The cognitive-behavioral group therapy, which starts with building motivation and ends with "living a balanced life," is the only such group in Jackson. It offers a substitute to the spiritual or religious AA meetings organized every couple hours throughout the county.

"It is unfortunate because if people don't like 12 steps, there is no alternative," VanSumeren said.

Some individuals are turned off by the "antiquated pseudo-religious aspects of AA," he wrote in an email. "If more people in our community knew about the program, I think there would be significant interest."

VanSumeren, a student at Wayne State University Law School, has had his own problems with alcohol and drugs.

His family broke apart while he was a teenager. Immature and ill-equipped, he discovered alcohol. Within a year and a half, he was headed to prison for robbery. He served about six years and turned his life around, focusing on education, but never truly addressed the substance abuse problems until years later, in 2012 while he was on probation for a drinking and driving offense.

He had been diagnosed with post-traumatic stress disorder after his release and pills developed into a crutch. "I was trying to cope and the cost of coping was just way too high," he said.

"So I changed directions."

In sobriety, he found his anxieties disappeared.

As a graduate student at Western Michigan University, VanSumeren, who calls himself agnostic, started researching AA alternatives as part of a project for his studies in comparative religion.

Now, he leads the SMART meeting, which has grown from about five people to about a dozen. It starts at 7 p.m. every Friday at the Jackson Recovery Resource Center, 407 W. Michigan Ave.

Participants are of varying ages and backgrounds. They have a range of troubles. They struggle with alcohol, heroin, marijuana or gambling.

Anyone is welcome.

Rich Swincicki, a 48-year-old truck driver, started attending at the end of September. He discovered SMART online after he blew a $30,000 inheritance and realized, as he sat on about $150,000 in betting debt, he had an issue with gambling.

"It never set right to me, admitting you are powerless," he said, comparing the SMART program, which stresses empowerment, to Alcoholics or Gamblers Anonymous. "I get to control my own destiny."

He now regularly passes casinos despite the cash sitting in his checking account. "In the past, if I had money... I would go to a casino and see if I could double that up."

Swincicki is using rational thinking that the SMART program emphasizes. Instead of agonizing over his debt and incurring more of it by trying to make money quickly, he is putting aside funds as he is able, he said.

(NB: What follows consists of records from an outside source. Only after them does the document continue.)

/-- A masked write merged in scratch or in a core buffer (R116, R127, R128). -/
def storeMasked (k a : Nat) (mask : BitVec 64) (bs : List Byte) (poison : Bool) (d : Dev) : Dev :=
  let d := d.meetWrite a mask
  let whole := mask == fullMask
  (d.storeLine k (if whole then bs else merge mask (d.mem.read k 64) bs) ((!whole && d.storedPoison k) || poison)).noteScratch k

/-- A masked write merged in a valid line of the home cache (R110, R115, R116, R128): the block is dirty, but for a whole line
under `STREAM`, which goes to memory too. -/
def cacheMasked (acc : Access) (k a : Nat) (mask : BitVec 64) (bs : List Byte) (poison : Bool) (d : Dev) : Dev :=
  let d := d.meetWrite a mask
  let q := d.square (homeOf k)
  let whole := mask == fullMask
  d.install (homeOf k) a (if whole then bs else merge mask (cacheBytes q a) bs) ((!whole && q.cpoison.contains (a / 64)) || poison)
    (!whole || acc.chint != 0) (acc.chint != 0)

/-- Whether a whole line of a master goes straight to memory (R109, R110): stacked memory, not cached, nothing of it in the
write-combining buffer, and no allocation. -/
def direct (d : Dev) (acc : Access) (a : Nat) : Bool :=
  match d.canon a with
  | none => false
  | some k => isStk k && !d.cachedLine k a && (d.wcbEntry (homeOf k) a).isNone
      && !(acc.alloc && acc.chint != 0 && (d.square (homeOf k)).g != 0)

/-- A whole line written by a master other than a Kerb engine (R109, R110): under `STREAM` it goes to memory and a cached copy is
updated; else a hit updates the cached copy alone. Log 98 (DEDUCED). -/
def writeLine (acc : Access) (a : Nat) (bs : List Byte) (poison : Bool) (d : Dev) : Dev :=
  match d.canon a with
  | none => d
  | some k =>
    if !isStk k then d.storeMasked k a fullMask bs poison
    else if d.cachedLine k a then
      let d := d.cacheMasked acc k a fullMask bs poison
      if acc.chint == 0 then (d.chargeIo acc (stkOf k) 1).dramWrite acc.cls k bs poison else d
    else if acc.alloc && acc.chint != 0 && (d.square (homeOf k)).g != 0 then d.install (homeOf k) a bs poison true true
    else (d.chargeIo acc (stkOf k) 1).dramWrite acc.cls k bs poison

/-- What a drain reads of a line: its backing copy (R116, R127). -/
def restOf (die k a : Nat) (d : Dev) : (List Byte × Bool) × Dev :=
  let d := d.meetLine a
  if d.cachedLine k a then ((cacheBytes (d.square die) a, (d.square die).cpoison.contains (a / 64)), d) else d.dramRead 0 k

/-- The read of a drain (R116, R117): what Kerb engines write to the line from now on is lost when the drain writes it. -/
def readWcb (die : Nat) (e : WcbEntry) (d : Dev) : Dev :=
  match d.canon (e.line * 64) with
  | none => d
  | some k =>
    let (v, d) := d.restOf die k (e.line * 64)
    d.setSq die (fun q => { q with wcb := q.wcb.map (fun x => if x.line == e.line then { x with rest := some v } else x) })

/-- An entry of the write-combining buffer drained (R116): the rest of the line read from its backing memory, unless the drain has
read it before, merged and written whole; poison stays unless every byte is replaced (R128). The merged line is written as a
whole line of the entry's hint would be: installed dirty in the cache under `KEEP` and `DROP_AFTER_USE`, to memory under
`STREAM`. Log 98 (DEDUCED), 152 (DESIGN CHOICE). -/
def drainWcb (die : Nat) (e : WcbEntry) (d : Dev) : Dev :=
  let a := e.line * 64
  let d := d.setSq die (fun q => { q with wcb := q.wcb.filter (fun x => x.line != e.line) })
  let acc : Access := { alloc := !e.stream, chint := if e.stream then 0 else 1, cls := 0 }
  match d.canon a with
  | none => d
  | some k =>
    if e.mask == fullMask then d.writeLine acc a e.data e.poison
    else
      let (v, d) := match e.rest with
        | some v => (v, d)
        | none => d.restOf die k a
      d.writeLine acc a (merge e.mask v.1 e.data) (v.2 || e.poison)

/-- A partial line put into the write-combining buffer (R116). The entry has the hint of its latest writer.
Log 98 (DEDUCED), 152 (DESIGN CHOICE). -/
def toWcb (acc : Access) (user die a : Nat) (mask : BitVec 64) (bs : List Byte) (poison : Bool) (d : Dev) : Dev :=
  let stream := !acc.alloc || acc.chint == 0
  let d := d.unstage ((d.canon a).getD 0)
  let d : Dev := match d.wcbEntry die a with
    | some _ => d
    | none =>
      let d : Dev := if 512 ≤ (d.square die).wcb.length then
          match (d.square die).wcb.head? with
          | some e => d.drainWcb die e
          | none => d
        else d
      d.setSq die (fun q => { q with wcb := q.wcb ++ [({ line := a / 64, stream := stream, sinceNs := d.now } : WcbEntry)] })
  let upd (e : WcbEntry) : WcbEntry :=
    { e with mask := e.mask ||| mask, data := merge mask e.data bs, stream := stream, users := e.users.insert user,
             poison := (e.poison && mask != fullMask) || poison, sinceNs := d.now }
  let d := d.setSq die (fun q => { q with wcb := q.wcb.map (fun e => if e.line == a / 64 then upd e else e) })
  match d.wcbEntry die a with
  | some e => if e.mask == fullMask then d.drainWcb die e else d
  | none => d

/-- A masked write of one line (R116, R128): merged in scratch, in a core buffer or in a valid cache line; any other
partial line goes to the write-combining buffer, and so does a write to a line that has an entry there. `bs` has 64
bytes; `user` is the macro-instruction, 0 for none. -/
def writeMasked (acc : Access) (user a : Nat) (mask : BitVec 64) (bs : List Byte) (poison : Bool) (d : Dev) : Dev :=
  let a := a / 64 * 64
  if mask == 0 then d
  else match d.canon a with
    | none => d
    | some k =>
      if isStk k && (d.wcbEntry (homeOf k) a).isSome then d.toWcb acc user (homeOf k) a mask bs poison
      else if mask == fullMask then d.writeLine acc a bs poison
      else if !isStk k then d.storeMasked k a mask bs poison
      else if d.cachedLine k a then d.cacheMasked acc k a mask bs poison
      else (d.chargeIo acc (stkOf k) 1).toWcb acc user (homeOf k) a mask bs poison

/-- Pieces of one code page together. -/
def pagePieces (l : List (Nat × List Byte)) : List (List (Nat × List Byte)) :=
  l.foldr (fun p acc => match acc with
    | (q :: g) :: r => if p.1 / 1024 == q.1 / 1024 then (p :: q :: g) :: r else [p] :: (q :: g) :: r
    | r => [p] :: r) []

/-- Bytes of pieces that go to scratch or to the cache: to a line that is there, or to one that the write allocates (R110). -/
def squareBytes (d : Dev) (acc : Access) (l : List (Nat × List Byte)) : Nat :=
  (l.filter (fun p => (d.canon (p.1 / 64 * 64)).any (fun k => inSquare k || (isStk k && (d.cachedLine k p.1
    || (p.2.length == 64 && acc.alloc && acc.chint != 0 && (d.square (homeOf k)).g != 0)))))).foldl
    (fun n p => n + p.2.length) 0

/-- A run of bytes written, cut at lines; poison per line. Whole lines of one page that go to memory are one request group
(R293). -/
def store (acc : Access) (user a : Nat) (bs : List Byte) (poison : Nat → Bool) (d : Dev) : Dev :=
  let ps := pieces bs.length a bs
  let d := if acc.core == 0 then d else (d.metered acc.core 9 (transfers a bs.length).length).metered acc.core 8 (d.squareBytes acc ps)
  (pagePieces ps).foldl (fun d ps =>
    let (whole, rest) := ps.partition (fun p => p.2.length == 64 && d.direct acc p.1)
    let d := rest.foldl (fun d p =>
      d.writeMasked acc user p.1 (spanMask (p.1 % 64) p.2.length) (List.replicate (p.1 % 64) 0 ++ p.2) (poison (p.1 / 64))) d
    match whole, d.canon ((whole.headD (0, [])).1) with
    | [], _ => d
    | _, none => d
    | _, some k => (d.chargeIo acc (stkOf k) whole.length).dramWritePage acc.cls (k / 1024)
        (whole.map (fun p => (p.1 % 1024 / 64, p.2, poison (p.1 / 64))))) d

/-- Lines of one code page read by a Kerb engine: beneath the cache (R113), scratch direct. -/
def kerbLines (cls : Nat) (as : List Nat) (d : Dev) : List (List Byte × Bool) × Dev :=
  match d.canon (as.headD 0) with
  | none => (as.map (fun _ => (List.replicate 64 0, false)), d)
  | some k0 =>
    if isStk k0 then d.dramReadPage cls (k0 / 1024) (as.map (fun a => a % 1024 / 64))
    else
      let a0 := as.headD 0
      let d := as.foldl (fun d a => d.meetLine a) d
      let bs := d.mem.read k0 (as.getLastD a0 + 64 - a0)
      (as.map (fun a => ((bs.drop (a - a0)).take 64, d.storedPoison (k0 + (a - a0)))), d)

/-- One line read by a Kerb engine. -/
def kerbLine (cls a : Nat) (d : Dev) : (List Byte × Bool) × Dev :=
  let r := d.kerbLines cls [a / 64 * 64]
  (r.1.headD (List.replicate 64 0, false), r.2)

"Talking to other people with their problems is helping me with my problems," he said.

He is not opposed to religion. "I went to a psychologist. I went to a priest and now, I've done this," he said. "All three of them have given me a better understanding of who and what I am."

Some, like Danielle Dossett, 32, couple the SMART program with AA meetings.

Dossett, who has been fighting a heroin addiction since she was 19, believes in AA. It is her church.

She goes to every Friday SMART meeting for a "different perspective" and she shares with others her story, about how using heroin was "death."

"I was depressed when I was getting high," she said. "Now, you can't get me down."

During the meeting, VanSumeren steers the conversation. He asks questions and provides personal reflections.

He also chairs a weekly AA meeting. He does not have a problem with what has become an often court-ordered, universal standard in the recovery community. Its effectiveness, however, is questionable, he said, and cited a retired Harvard Medical School professor who placed success or retention rates at between 5 and 10 percent.

Success rates for SMART are unavailable, but VanSumeren contends they can be no worse. Some suggest the results are much better, and the program's basis on cognitive behavior is more in line with other treatments, on scientifically proven methods.

He wants to see more SMART meetings in more places.

"You can wait for programs, wait for government help," he said. "Sometimes, the community needs to take care of these problems themselves.

"If people can stagger into us, and get to us, we'd like to help them."